The ramdump captured is just the last abnormal scene after the fixed screen is triggered. It is just like the last scene of the crime scene. We cannot know what the motive of the crime is, let alone what happened in the middle. To deduce the entire crime process based on the static images of Ramdump requires a strong deductive ability. Start by analyzing the ramdump information to find as much valid information as possible.

3.1 Structure binder_thread

From ramdump, find the method binder_ioctl_write_read() on the call stack of the currently blocked thread, whose fourth argument points to the binder_read structure.

The structure of binder_thread can be found as follows:

Reading:

  • If waiting_thread_node is null, thread→transaction_stack or thread→todo is null for binder threads.

  • If thread→transaction_stack is not empty, thread→transaction_stack is not empty.

  • The CMD for return_error and reply_error is 29185, translated into hexadecimal 0x7201, representing the command BR_OK = _IO(‘ r ‘, 1), indicating that the binder thread has no error in its final state. Or an error occurs and has been consumed;

  • If looper is 17, the thread is in the waiting state BINDER_LOOPER_STATE_WAITING

3.2 Binder_transaction structure

Transaction_stack = 0xffffFFDDf1538180; transaction_stack = 0xffffFFDDf1538180; transaction_stack = 0xffffFFDDf1538180;

Reading:

  • From = 0x0, the initiator process is dead

  • Sender_euid =10058, here is exactly the process that appears in the event log to be killed by one-click clearing, here can vaguely feel that this exception is related to the killing process

  • To_thread points to the binder thread of the current System_server, indicating that this is a request from the remote process

  • Flags = 16 indicates that binder call is synchronized

  • AttachApplication () = 11, which indicates that attacplication () is used in the stack.

B = attachApplication(), which is similar to attachApplication().

thread 13399: l 11 need_return 0 tr 0 
  incoming transaction 2845163: ffffffddf1538180 from 0:0 to 12635:13399 code b  
  flags 10 pri 0:120 r1 node 466186 size 92:8 data ffffff8014202c98Copy the code

3.3 Special 2916

If you look at the kernel Log, the binder thread that is hung has a message indicating a binder communication failure:

binder : release 6686:6686 transaction 2845163 out, still active
binder : 12635:13399 transaction failed 29189/-22, size 3812-24 line 2916 Copy the code

29189=0x7205 represents BR_DEAD_REPLY = _IO(‘ r ‘, 5), then represents return_error=BR_DEAD_REPLY. The error line is 2916. Binder Driver code

Based on return_error=BR_DEAD_REPLY, if you look back from 2916, the code should be 2908 lines; Target_node = context→binder_context_mgr_node specifies the binder_node of the service_manager process. If binder_context_mgr_node is empty, only the servicemanger process is triggered to die or at least restarted. The Servicemanger process does not die and restart. Tr ->target.handle = null in line 2900, which is unexplainable in this context, and even more contradictory in this case.

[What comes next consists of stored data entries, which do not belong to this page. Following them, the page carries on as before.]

-- ==== Sys2Proof/Laws/State.lean ====
section
/-! SUPPORT. One lemma per field per named update of a state, so that no proof unfolds a record update. -/

namespace Sys2Proof.Machine

@[simp] theorem State.recordFault_params (s : State) (e : Fault) : (s.recordFault e).params = s.params := rfl
@[simp] theorem State.recordFault_program (s : State) (e : Fault) : (s.recordFault e).program = s.program := rfl
@[simp] theorem State.recordFault_pc (s : State) (e : Fault) : (s.recordFault e).pc = s.pc := rfl
@[simp] theorem State.recordFault_regs (s : State) (e : Fault) : (s.recordFault e).regs = s.regs := rfl
@[simp] theorem State.recordFault_mem (s : State) (e : Fault) : (s.recordFault e).mem = s.mem := rfl
@[simp] theorem State.recordFault_status (s : State) (e : Fault) : (s.recordFault e).status = .faulted e := rfl
@[simp] theorem State.recordFault_cancel (s : State) (e : Fault) : (s.recordFault e).cancel = s.cancel := rfl
@[simp] theorem State.recordFault_kill (s : State) (e : Fault) : (s.recordFault e).kill = s.kill := rfl
@[simp] theorem State.recordFault_draws (s : State) (e : Fault) : (s.recordFault e).draws = s.draws := rfl

@[simp] theorem State.halt_params (s : State) : (s.halt).params = s.params := rfl
@[simp] theorem State.halt_program (s : State) : (s.halt).program = s.program := rfl
@[simp] theorem State.halt_pc (s : State) : (s.halt).pc = s.pc := rfl
@[simp] theorem State.halt_regs (s : State) : (s.halt).regs = s.regs := rfl
@[simp] theorem State.halt_mem (s : State) : (s.halt).mem = s.mem := rfl
@[simp] theorem State.halt_status (s : State) : (s.halt).status = .halted := rfl
@[simp] theorem State.halt_cancel (s : State) : (s.halt).cancel = s.cancel := rfl
@[simp] theorem State.halt_kill (s : State) : (s.halt).kill = s.kill := rfl
@[simp] theorem State.halt_draws (s : State) : (s.halt).draws = s.draws := rfl

@[simp] theorem State.cancelRun_params (s : State) : (s.cancelRun).params = s.params := rfl
@[simp] theorem State.cancelRun_program (s : State) : (s.cancelRun).program = s.program := rfl
@[simp] theorem State.cancelRun_pc (s : State) : (s.cancelRun).pc = s.pc := rfl
@[simp] theorem State.cancelRun_regs (s : State) : (s.cancelRun).regs = s.regs := rfl
@[simp] theorem State.cancelRun_mem (s : State) : (s.cancelRun).mem = s.mem := rfl
@[simp] theorem State.cancelRun_status (s : State) : (s.cancelRun).status = .cancelled := rfl
@[simp] theorem State.cancelRun_cancel (s : State) : (s.cancelRun).cancel = s.cancel := rfl
@[simp] theorem State.cancelRun_kill (s : State) : (s.cancelRun).kill = s.kill := rfl
@[simp] theorem State.cancelRun_draws (s : State) : (s.cancelRun).draws = s.draws := rfl

@[simp] theorem State.killRun_params (s : State) : (s.killRun).params = s.params := rfl
@[simp] theorem State.killRun_program (s : State) : (s.killRun).program = s.program := rfl
@[simp] theorem State.killRun_pc (s : State) : (s.killRun).pc = Config.killedPc s.draws := rfl
@[simp] theorem State.killRun_regs (s : State) : (s.killRun).regs = Config.killedRegs s.draws := rfl
@[simp] theorem State.killRun_mem (s : State) : (s.killRun).mem = Memory.ofCells s.params (Config.killedMem s.draws) := rfl
@[simp] theorem State.killRun_status (s : State) : (s.killRun).status = .killed := rfl
@[simp] theorem State.killRun_cancel (s : State) : (s.killRun).cancel = s.cancel := rfl
@[simp] theorem State.killRun_kill (s : State) : (s.killRun).kill = s.kill := rfl
@[simp] theorem State.killRun_draws (s : State) : (s.killRun).draws = s.draws + 1 := rfl

@[simp] theorem State.requestCancel_params (s : State) : (s.requestCancel).params = s.params := rfl
@[simp] theorem State.requestCancel_program (s : State) : (s.requestCancel).program = s.program := rfl
@[simp] theorem State.requestCancel_pc (s : State) : (s.requestCancel).pc = s.pc := rfl
@[simp] theorem State.requestCancel_regs (s : State) : (s.requestCancel).regs = s.regs := rfl
@[simp] theorem State.requestCancel_mem (s : State) : (s.requestCancel).mem = s.mem := rfl
@[simp] theorem State.requestCancel_status (s : State) : (s.requestCancel).status = s.status := rfl
@[simp] theorem State.requestCancel_cancel (s : State) : (s.requestCancel).cancel = true := rfl
@[simp] theorem State.requestCancel_kill (s : State) : (s.requestCancel).kill = s.kill := rfl
@[simp] theorem State.requestCancel_draws (s : State) : (s.requestCancel).draws = s.draws := rfl

@[simp] theorem State.requestKill_params (s : State) : (s.requestKill).params = s.params := rfl
@[simp] theorem State.requestKill_program (s : State) : (s.requestKill).program = s.program := rfl
@[simp] theorem State.requestKill_pc (s : State) : (s.requestKill).pc = s.pc := rfl
@[simp] theorem State.requestKill_regs (s : State) : (s.requestKill).regs = s.regs := rfl
@[simp] theorem State.requestKill_mem (s : State) : (s.requestKill).mem = s.mem := rfl
@[simp] theorem State.requestKill_status (s : State) : (s.requestKill).status = s.status := rfl
@[simp] theorem State.requestKill_cancel (s : State) : (s.requestKill).cancel = s.cancel := rfl
@[simp] theorem State.requestKill_kill (s : State) : (s.requestKill).kill = true := rfl
@[simp] theorem State.requestKill_draws (s : State) : (s.requestKill).draws = s.draws := rfl

@[simp] theorem State.setReg_params (s : State) (r : RegIdx) (v : Word) : (s.setReg r v).params = s.params := rfl
@[simp] theorem State.setReg_program (s : State) (r : RegIdx) (v : Word) : (s.setReg r v).program = s.program := rfl
@[simp] theorem State.setReg_pc (s : State) (r : RegIdx) (v : Word) : (s.setReg r v).pc = s.pc := rfl
@[simp] theorem State.setReg_mem (s : State) (r : RegIdx) (v : Word) : (s.setReg r v).mem = s.mem := rfl
@[simp] theorem State.setReg_status (s : State) (r : RegIdx) (v : Word) : (s.setReg r v).status = s.status := rfl
@[simp] theorem State.setReg_cancel (s : State) (r : RegIdx) (v : Word) : (s.setReg r v).cancel = s.cancel := rfl
@[simp] theorem State.setReg_kill (s : State) (r : RegIdx) (v : Word) : (s.setReg r v).kill = s.kill := rfl
@[simp] theorem State.setReg_draws (s : State) (r : RegIdx) (v : Word) : (s.setReg r v).draws = s.draws := rfl

@[simp] theorem State.start_params (p : Params) (prog : List Loaded) (x : Vector Word 8) (m : Memory) (d : Nat) :
    (State.start p prog x m d).params = p := rfl
@[simp] theorem State.start_program (p : Params) (prog : List Loaded) (x : Vector Word 8) (m : Memory) (d : Nat) :
    (State.start p prog x m d).program = prog := rfl
@[simp] theorem State.start_pc (p : Params) (prog : List Loaded) (x : Vector Word 8) (m : Memory) (d : Nat) :
    (State.start p prog x m d).pc = 0 := rfl
@[simp] theorem State.start_regs (p : Params) (prog : List Loaded) (x : Vector Word 8) (m : Memory) (d : Nat) :
    (State.start p prog x m d).regs = x := rfl
@[simp] theorem State.start_mem (p : Params) (prog : List Loaded) (x : Vector Word 8) (m : Memory) (d : Nat) :
    (State.start p prog x m d).mem = m := rfl
@[simp] theorem State.start_status (p : Params) (prog : List Loaded) (x : Vector Word 8) (m : Memory) (d : Nat) :
    (State.start p prog x m d).status = .running := rfl
@[simp] theorem State.start_cancel (p : Params) (prog : List Loaded) (x : Vector Word 8) (m : Memory) (d : Nat) :
    (State.start p prog x m d).cancel = false := rfl
@[simp] theorem State.start_kill (p : Params) (prog : List Loaded) (x : Vector Word 8) (m : Memory) (d : Nat) :
    (State.start p prog x m d).kill = false := rfl
@[simp] theorem State.start_draws (p : Params) (prog : List Loaded) (x : Vector Word 8) (m : Memory) (d : Nat) :
    (State.start p prog x m d).draws = d := rfl

/-- The reset state is the start of a run of the empty program under the values the log names. -/
theorem State.reset_eq_start :
    State.reset = State.start (Params.default Params.resetMemWords) [] (Vector.replicate 8 0) [] 0 := rfl

end Sys2Proof.Machine
end

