-- ==== Sys2Proof/Laws/Registers.lean ====
section
/-! SUPPORT. Reading a register after a write, and states told apart by their registers. -/

namespace Sys2Proof.Machine

@[simp] theorem State.reg_setReg_same (s : State) (r : RegIdx) (v : Word) : (s.setReg r v).reg r = v := by
  simp [State.reg, State.setReg]

@[simp] theorem State.reg_setReg_ne (s : State) {r q : RegIdx} (v : Word) (h : q ≠ r) :
    (s.setReg r v).reg q = s.reg q := by
  have hn : r.toNat ≠ q.toNat := fun e => h (BitVec.eq_of_toNat_eq e.symm)
  simp [State.reg, State.setReg, hn]

/-- A register reads the register file alone. -/
theorem State.reg_congr {s t : State} (h : t.regs = s.regs) (r : RegIdx) : t.reg r = s.reg r := by
  simp [State.reg, h]

/-- Two register files that read alike are equal. -/
theorem State.regs_ext {s t : State} (h : ∀ r, t.reg r = s.reg r) : t.regs = s.regs := by
  apply Vector.ext
  intro i hi
  simpa [State.reg, Nat.mod_eq_of_lt hi] using h (BitVec.ofNat 3 i)

end Sys2Proof.Machine
end

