/-- What a step makes of an instruction keeps parameters, program and the kill input. -/
theorem State.settle_exec_frame {i : Instr} {s t : State} (h : s.settle (exec i s) = .next t) :
    t.params = s.params ∧ t.program = s.program ∧ t.kill = s.kill := by
  cases he : exec i s with
  | next u =>
    rw [he] at h
    cases h
    obtain ⟨hparams, hprog, -, -, hkill, -⟩ := exec_sameRun he
    exact ⟨hparams, hprog, hkill⟩
  | fault e =>
    rw [he] at h
    cases h
    exact ⟨rfl, rfl, rfl⟩
  | refused r =>
    rw [he] at h
    cases h

/-- A step keeps parameters, program and the kill input. -/
theorem step_frame {s t : State} (h : step s = .next t) :
    t.params = s.params ∧ t.program = s.program ∧ t.kill = s.kill := by
  obtain ⟨-, -, hs⟩ | ⟨-, -, -, hs⟩ | ⟨-, -, -, -, hs⟩ | ⟨-, p, -, hs⟩ | ⟨e, -, hs⟩ | ⟨-, hs⟩ :=
    step_cases s <;> rw [hs] at h
  case inr.inr.inr.inl => exact State.settle_exec_frame h
  case inr.inr.inr.inr.inl => cases h
  all_goals
    cases h
    exact ⟨rfl, rfl, rfl⟩

/-! ### Runs of several steps -/

theorem runSteps_succ_of_next {s t : State} (h : step s = .next t) (n : Nat) :
    runSteps (n + 1) s = runSteps n t := by
  simp [runSteps, h]

/-- A run whose step gives no next state stays where it is. -/
theorem runSteps_of_stuck {s : State} (h : ∀ t, step s ≠ .next t) (n : Nat) : runSteps n s = s := by
  cases n with
  | zero => rfl
  | succ n =>
    cases hs : step s with
    | next t => exact absurd hs (h t)
    | fault e => simp [runSteps, hs]
    | refused r => simp [runSteps, hs]

theorem runSteps_of_ended {s : State} (h : s.Ended) (n : Nat) : runSteps n s = s := by
  induction n with
  | zero => rfl
  | succ n ih =>
    cases hs : step s with
    | next t => rw [runSteps_succ_of_next hs, eq_of_step_of_ended h hs, ih]
    | fault e => simp [runSteps, hs]
    | refused r => simp [runSteps, hs]

theorem runSteps_add (n k : Nat) (s : State) : runSteps (n + k) s = runSteps k (runSteps n s) := by
  induction n generalizing s with
  | zero => simp [runSteps]
  | succ n ih =>
    by_cases hs : ∃ t, step s = .next t
    · obtain ⟨t, ht⟩ := hs
      rw [Nat.succ_add, runSteps_succ_of_next ht, runSteps_succ_of_next ht, ih]
    · have stuck : ∀ t, step s ≠ .next t := fun t ht => hs ⟨t, ht⟩
      simp only [runSteps_of_stuck stuck]

/-- An ended run has one end, however many steps were allowed. -/
theorem runSteps_eq_of_ended {s : State} {n k : Nat} (hn : (runSteps n s).Ended)
    (hk : (runSteps k s).Ended) : runSteps n s = runSteps k s := by
  obtain h | h := Nat.le_total n k <;> obtain ⟨d, rfl⟩ := Nat.exists_eq_add_of_le h
  · rw [runSteps_add, runSteps_of_ended hn]
  · rw [runSteps_add, runSteps_of_ended hk]

/-! ### O17 -/

/-- The step after a run fell off its program's end halts it. -/
theorem step_of_pc_eq_length {s t : State} (h : s.Executing) (hst : step s = .next t)
    (hpc : t.pc.toInt = s.program.length) (hr : t.status = .running) : step t = .next t.halt := by
  obtain ⟨-, hprog, hkill⟩ := step_frame hst
  obtain ⟨-, hk, -, -⟩ := h
  refine step_of_pcOutside hr (hkill.trans hk) (State.pcInProgram_eq_false_iff.2 (Or.inr ?_))
  rw [hprog, hpc]

/-- Settles O17: the first three clauses by the step of a PC outside the program, the last by the step
of a cancelled run. -/
theorem pcOutsideTheProgramHalts : Obligations.PcOutsideTheProgramHalts := by
  refine ⟨fun s hr hk hp => ?_, fun p initR initM d => ?_, fun s t p he _ hst hpc hr => ?_,
    fun s hr hk hp hc => ?_⟩
  · exact ⟨s.halt, step_of_pcOutside hr hk (State.pcInProgram_eq_false_iff.2 hp), rfl, rfl, fun _ => rfl,
      ⟨rfl, fun _ => rfl⟩, rfl⟩
  · exact ⟨_, step_of_pcOutside rfl rfl rfl, rfl, rfl⟩
  · exact ⟨t.halt, step_of_pc_eq_length he hst hpc hr, rfl, hpc⟩
  · exact ⟨s.cancelRun, step_of_cancel hr hk hp hc, rfl⟩
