-- ==== Sys2Proof/Word.lean ====
section
/-! DEFINITION. The word types of the YARD-1 (spec 00_scope.md R8, R9, R12): byte, wyde and quad, and the four-bit
register number of an instruction field. Bit 0 is the least significant bit (R9). -/

namespace Sys2Proof

/-- A quad: the 32-bit width of registers, addresses and the program counter (R8 `XLEN`, `ALEN`; R20, R26). -/
abbrev Word := BitVec 32

/-- A wyde: 16 bits, the width of every instruction (R12, R90). -/
abbrev Wyde := BitVec 16

/-- A byte: the unit of memory (R12, R60). -/
abbrev Byte := BitVec 8

/-- A register number, 0 to 15, as a 4-bit instruction field holds it (R20). Number 15 is no storage register (R24). -/
abbrev RegNo := BitVec 4

end Sys2Proof
end

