-- ==== Sys2Proof/Machine/Core.lean ====
section
/-! DEFINITION. The machine as the host's interface takes it. -/

def Sys2Proof.core : Host.Core :=
  { State := Sys2Proof.Machine.State
    Fault := Sys2Proof.Machine.Fault
    Refusal := Sys2Proof.Machine.Refusal
    step := Sys2Proof.Machine.step
    reset := Sys2Proof.Machine.State.reset }
end

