/-! ## SKIP and SPAM -/

/-- R226 to R235: the register comparisons, unsigned and signed. -/
def Obligations.SkipRegisterPairTests : Prop :=
  ∀ (s : State) (ra rb : RegNo) (x y : Word),
    (encode (.skipLo ra rb) = 0b11010000#8 ++ (rb ++ ra) ∧ encode (.skipHs ra rb) = 0b11011000#8 ++ (rb ++ ra) ∧
      encode (.skipLs ra rb) = 0b11010001#8 ++ (rb ++ ra) ∧ encode (.skipHi ra rb) = 0b11011001#8 ++ (rb ++ ra) ∧
      encode (.skipLt ra rb) = 0b11010010#8 ++ (rb ++ ra) ∧ encode (.skipGe ra rb) = 0b11011010#8 ++ (rb ++ ra) ∧
      encode (.skipLe ra rb) = 0b11010011#8 ++ (rb ++ ra) ∧ encode (.skipGt ra rb) = 0b11011011#8 ++ (rb ++ ra) ∧
      encode (.skipEq ra rb) = 0b11010100#8 ++ (rb ++ ra) ∧ encode (.skipNe ra rb) = 0b11011100#8 ++ (rb ++ ra)) ∧
    (s.reg? ra = some x → s.reg? rb = some y → s.unhindered →
      makesTest (.skipLo ra rb) s (decide (x.toNat < y.toNat)) ∧
      makesTest (.skipHs ra rb) s (decide (y.toNat ≤ x.toNat)) ∧
      makesTest (.skipLs ra rb) s (decide (x.toNat ≤ y.toNat)) ∧
      makesTest (.skipHi ra rb) s (decide (y.toNat < x.toNat)) ∧
      makesTest (.skipLt ra rb) s (decide (x.toInt < y.toInt)) ∧
      makesTest (.skipGe ra rb) s (decide (y.toInt ≤ x.toInt)) ∧
      makesTest (.skipLe ra rb) s (decide (x.toInt ≤ y.toInt)) ∧
      makesTest (.skipGt ra rb) s (decide (y.toInt < x.toInt)) ∧
      makesTest (.skipEq ra rb) s (decide (x = y)) ∧ makesTest (.skipNe ra rb) s (decide (x ≠ y)))

/-- R236, R237, R242, R243, R250 to R253: the tests of one register against zero and of one bit. -/
def Obligations.SkipUnaryTests : Prop :=
  ∀ (s : State) (ra : RegNo) (k : BitVec 5) (x : Word),
    (encode (.skipZ ra) = 0b110101010000#12 ++ ra ∧ encode (.skipNz ra) = 0b110111010000#12 ++ ra ∧
      encode (.skipLez ra) = 0b110101010100#12 ++ ra ∧ encode (.skipGtz ra) = 0b110111010100#12 ++ ra ∧
      encode (.skipBs ra k) = 0b1101011#7 ++ (k ++ ra) ∧ encode (.skipBc ra k) = 0b1101111#7 ++ (k ++ ra) ∧
      encode (.skipPl ra) = 0b110111111111#12 ++ ra ∧ encode (.skipMi ra) = 0b110101111111#12 ++ ra) ∧
    (s.reg? ra = some x → s.unhindered →
      makesTest (.skipZ ra) s (decide (x = 0#32)) ∧ makesTest (.skipNz ra) s (decide (x ≠ 0#32)) ∧
      makesTest (.skipLez ra) s (decide (x.toInt ≤ 0)) ∧ makesTest (.skipGtz ra) s (decide (0 < x.toInt)) ∧
      makesTest (.skipBs ra k) s (x.getLsbD k.toNat) ∧ makesTest (.skipBc ra k) s (!x.getLsbD k.toNat) ∧
      makesTest (.skipPl ra) s (decide (0 ≤ x.toInt)) ∧ makesTest (.skipMi ra) s (decide (x.toInt < 0)))

/-- R238 to R241, R244 to R247 by decision D7: any or no wyde or byte is zero or has its top bit set. -/
def Obligations.SkipWydeAndByteTests : Prop :=
  ∀ (s : State) (ra : RegNo) (x : Word), s.reg? ra = some x → s.unhindered →
    makesTest (.skipAwz ra) s (decide (∃ k : Fin 2, x.extractLsb' (16 * k) 16 = 0#16)) ∧
    makesTest (.skipNwz ra) s (decide (∀ k : Fin 2, x.extractLsb' (16 * k) 16 ≠ 0#16)) ∧
    makesTest (.skipAbz ra) s (decide (∃ k : Fin 4, x.extractLsb' (8 * k) 8 = 0#8)) ∧
    makesTest (.skipNbz ra) s (decide (∀ k : Fin 4, x.extractLsb' (8 * k) 8 ≠ 0#8)) ∧
    makesTest (.skipAwm ra) s (decide (∃ k : Fin 2, x.getLsbD (16 * k + 15) = true)) ∧
    makesTest (.skipNwm ra) s (decide (∀ k : Fin 2, x.getLsbD (16 * k + 15) = false)) ∧
    makesTest (.skipAbm ra) s (decide (∃ k : Fin 4, x.getLsbD (8 * k + 7) = true)) ∧
    makesTest (.skipNbm ra) s (decide (∀ k : Fin 4, x.getLsbD (8 * k + 7) = false))

/-- R254, R255, R248, R249, R30 (decision D24): SKIP.A and SKIP.N, and the flag tests. R254 and R255 add that a read of an
r0 never written faults (D13); in the model every register holds a value, so both complete in every unhindered state
(log 1). The flag levels are the platform's next sample, or where it has supplied none a free value (log 9), for every value
of it. -/
def Obligations.SkipAlwaysNeverFlags : Prop :=
  ∀ (s : State) (n : BitVec 4), s.unhindered →
    makesTest .skipA s true ∧ makesTest .skipN s false ∧
    (∀ l rest, s.flagIn = l :: rest → nextLevels s = l) ∧
    (∃ t, exec (.skipFs n) s = .next t ∧ t.skipNext = (nextLevels s).getLsbD n.toNat ∧ t.skipKind = .skip ∧
      regsSame s t ∧ memSame s t ∧ stackSame s t ∧ systemSame s t ∧ devicesSame s t ∧
      t.flagIn = s.flagIn.tail ∧ t.flagCount = s.flagCount + 1) ∧
    (∃ t, exec (.skipFc n) s = .next t ∧ t.skipNext = !(nextLevels s).getLsbD n.toNat ∧ t.skipKind = .skip ∧
      regsSame s t ∧ memSame s t ∧ stackSame s t ∧ systemSame s t ∧ devicesSame s t ∧
      t.flagIn = s.flagIn.tail ∧ t.flagCount = s.flagCount + 1)

/-- R258: in the shadow of an executed SKIP.cc, SPAM.AND loads its mask where the skip test is true, else nothing. -/
def Obligations.SpamAndLoadsVector : Prop :=
  ∀ (s : State) (mask : BitVec 8), encode (.spamAnd mask) = 0b11110111#8 ++ mask ∧
    (s.unhindered → s.skipKind = .skip →
      ∃ t, exec (.spamAnd mask) s = .next t ∧ t.sv = (if s.skipNext = true then mask else 0x00#8) ∧
        regsSame s t ∧ restSame s t)

/-- R259, R260 by decision D5 (length 8 - TRUNC): bit 7 - n of the vector, for the n-th slot to come. -/
def Obligations.SpamXornLoadsVector : Prop :=
  ∀ (s : State) (trunc : BitVec 3) (mask : BitVec 8), s.unhindered → s.skipKind = .skip →
    ∃ t, exec (.spamXorn trunc mask) s = .next t ∧ regsSame s t ∧ restSame s t ∧
      ∀ n, n < 8 → t.sv.getLsbD (7 - n) =
        (decide (n < 8 - trunc.toNat) && (s.skipNext ^^ !mask.getLsbD (7 - n)))

/-! ## Control transfer -/

/-- R276, R277: short branches. An even `pc` is what R276 and R273 presuppose; the placement hypothesis is R224's. -/
def Obligations.ShortBranchTargets : Prop :=
  ∀ (s : State) (i9 : BitVec 9),
    (encode (.bra i9) = 0b1110001#7 ++ i9 ∧ encode (.braD i9) = 0b1110000#7 ++ i9) ∧
    (s.pc.getLsbD 0 = false → s.unhindered →
      transfers (.bra i9) s true (shortBranch s i9) ∧ transfers (.braD i9) s false (shortBranch s i9))

/-- R280, R281, R105 (decision D4): long branches, the upper offset bits from imm. -/
def Obligations.LongBranchTargets : Prop :=
  ∀ (s : State) (i9 : BitVec 9) (x : Word), s.pc.getLsbD 0 = false → s.unhindered → s.reg? 14#4 = some x →
    transfers (.lbra i9) s true (longBranch s x i9) ∧ transfers (.lbraD i9) s false (longBranch s x i9)

/-- R285, R286, R289, R290 (D9, C7): register jumps to an even target. -/
def Obligations.RegisterJumpTargets : Prop :=
  ∀ (s : State) (ra : RegNo) (x : Word), s.reg? ra = some x → s.unhindered →
    (x.getLsbD 0 = false → transfers (.jmp ra) s true x ∧ transfers (.jmpD ra) s false x) ∧
    ((s.pc + x).getLsbD 0 = false → transfers (.rbra ra) s true (s.pc + x) ∧ transfers (.rbraD ra) s false (s.pc + x))

/-- R278, R279, R282, R283, R287, R288, R291, R292, R274 (decision D3): calls push the address after them, or after their
delay slot, and go to their target. -/
def Obligations.CallsPushAndGo : Prop :=
  ∀ s : State, s.unhindered → s.rs.length < s.plat.rsDepth →
    (∀ (i9 : BitVec 9) (x : Word), s.pc.getLsbD 0 = false → s.reg? 14#4 = some x →
      transfersWithStack (.bsr i9) s true (shortBranch s i9) ((s.pc + 2#32) :: s.rs) ∧
      transfersWithStack (.bsrD i9) s false (shortBranch s i9) ((s.pc + 4#32) :: s.rs) ∧
      transfersWithStack (.lbsr i9) s true (longBranch s x i9) ((s.pc + 2#32) :: s.rs) ∧
      transfersWithStack (.lbsrD i9) s false (longBranch s x i9) ((s.pc + 4#32) :: s.rs)) ∧
    (∀ (ra : RegNo) (x : Word), s.reg? ra = some x →
      (x.getLsbD 0 = false →
        transfersWithStack (.jsr ra) s true x ((s.pc + 2#32) :: s.rs) ∧
        transfersWithStack (.jsrD ra) s false x ((s.pc + 4#32) :: s.rs)) ∧
      ((s.pc + x).getLsbD 0 = false →
        transfersWithStack (.rbsr ra) s true (s.pc + x) ((s.pc + 2#32) :: s.rs) ∧
        transfersWithStack (.rbsrD ra) s false (s.pc + x) ((s.pc + 4#32) :: s.rs)))

/-- R293, R294: returns pop their target. -/
def Obligations.ReturnsPopTarget : Prop :=
  ∀ (s : State) (v : Word) (rest : List Word), s.unhindered → s.rs = v :: rest → v.getLsbD 0 = false →
    transfersWithStack .rts s true v rest ∧ transfersWithStack .rtsD s false v rest

/-- R273 (D9), R275 (D14): odd targets, a full return stack, an empty one. -/
def Obligations.TransferStops : Prop :=
  ∀ s : State, s.unhindered →
    (∀ (ra : RegNo) (x : Word), s.reg? ra = some x →
      (x.getLsbD 0 = true → exec (.jmp ra) s = .fault (.oddTarget x) ∧ exec (.jmpD ra) s = .fault (.oddTarget x) ∧
        (s.rs.length < s.plat.rsDepth →
          exec (.jsr ra) s = .fault (.oddTarget x) ∧ exec (.jsrD ra) s = .fault (.oddTarget x))) ∧
      ((s.pc + x).getLsbD 0 = true →
        exec (.rbra ra) s = .fault (.oddTarget (s.pc + x)) ∧ exec (.rbraD ra) s = .fault (.oddTarget (s.pc + x)) ∧
        (s.rs.length < s.plat.rsDepth →
          exec (.rbsr ra) s = .fault (.oddTarget (s.pc + x)) ∧ exec (.rbsrD ra) s = .fault (.oddTarget (s.pc + x)))) ∧
      (s.plat.rsDepth ≤ s.rs.length →
        exec (.jsr ra) s = .fault .rsOverflow ∧ exec (.jsrD ra) s = .fault .rsOverflow ∧
        exec (.rbsr ra) s = .fault .rsOverflow ∧ exec (.rbsrD ra) s = .fault .rsOverflow)) ∧
    (∀ i9 : BitVec 9, s.plat.rsDepth ≤ s.rs.length →
      exec (.bsr i9) s = .fault .rsOverflow ∧ exec (.bsrD i9) s = .fault .rsOverflow ∧
      exec (.lbsr i9) s = .fault .rsOverflow ∧ exec (.lbsrD i9) s = .fault .rsOverflow) ∧
    (s.rs = [] → exec .rts s = .fault .rsUnderflow ∧ exec .rtsD s = .fault .rsUnderflow) ∧
    (∀ (v : Word) (rest : List Word), s.rs = v :: rest → v.getLsbD 0 = true →
      exec .rts s = .fault (.oddTarget v) ∧ exec .rtsD s = .fault (.oddTarget v))

/-- R224 a to e by decisions D18 and D26: where an executed control transfer, skip-class instruction or SPAM is refused.
Which restriction is named where two are violated at once is the model's choice (log 44). -/
def Obligations.PlacementRefused : Prop :=
  ∀ (i : Instr) (s : State),
    (classOf i = .transfer →
      (s.delayTarget ≠ none → exec i s = .refused .transferInDelaySlot) ∧
      (s.delayTarget = none → s.sv <<< 1 ≠ 0#8 → exec i s = .refused .transferUnderVector)) ∧
    (classOf i = .skip ∨ classOf i = .spam →
      (s.delayTarget ≠ none → exec i s = .refused .skipInDelaySlot) ∧
      (s.delayTarget = none → s.sv <<< 1 ≠ 0#8 → exec i s = .refused .skipUnderVector)) ∧
    (classOf i = .spam → s.unhindered → s.skipKind ≠ .skip → exec i s = .refused .spamNotInShadow)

At this point, you have to suspect that the reasoning is flawed, and even suspect the log output mechanism. Line 2893: binder_get_node_refs_for_txn()

Note →proc==null and return_error=BR_DEAD_REPLY.

3.4 Binder_write_read structure

Binder_ioctl_write_read () = binder_write_read () = binder_write_read () = binder_write_read ();

Reading:

  • Write_size =0. This communication does not need to write data to the Binder Driver, as commands are written to the Binder Driver for common transactions.

  • Read_size =256, data needs to be read during this communication;

When can write_size be equal to 0 but read_size be different? The core method talkWithDriver() for user space to interact with the Binder Driver of kernel space is as follows:

Read_size = 0 doReceive=true, needRead=true, mIn = null; Add write_size=0 and mOut is null. This means that the Blocked thread’s mIn and mOut were empty the last time it interacted with the Binder driver.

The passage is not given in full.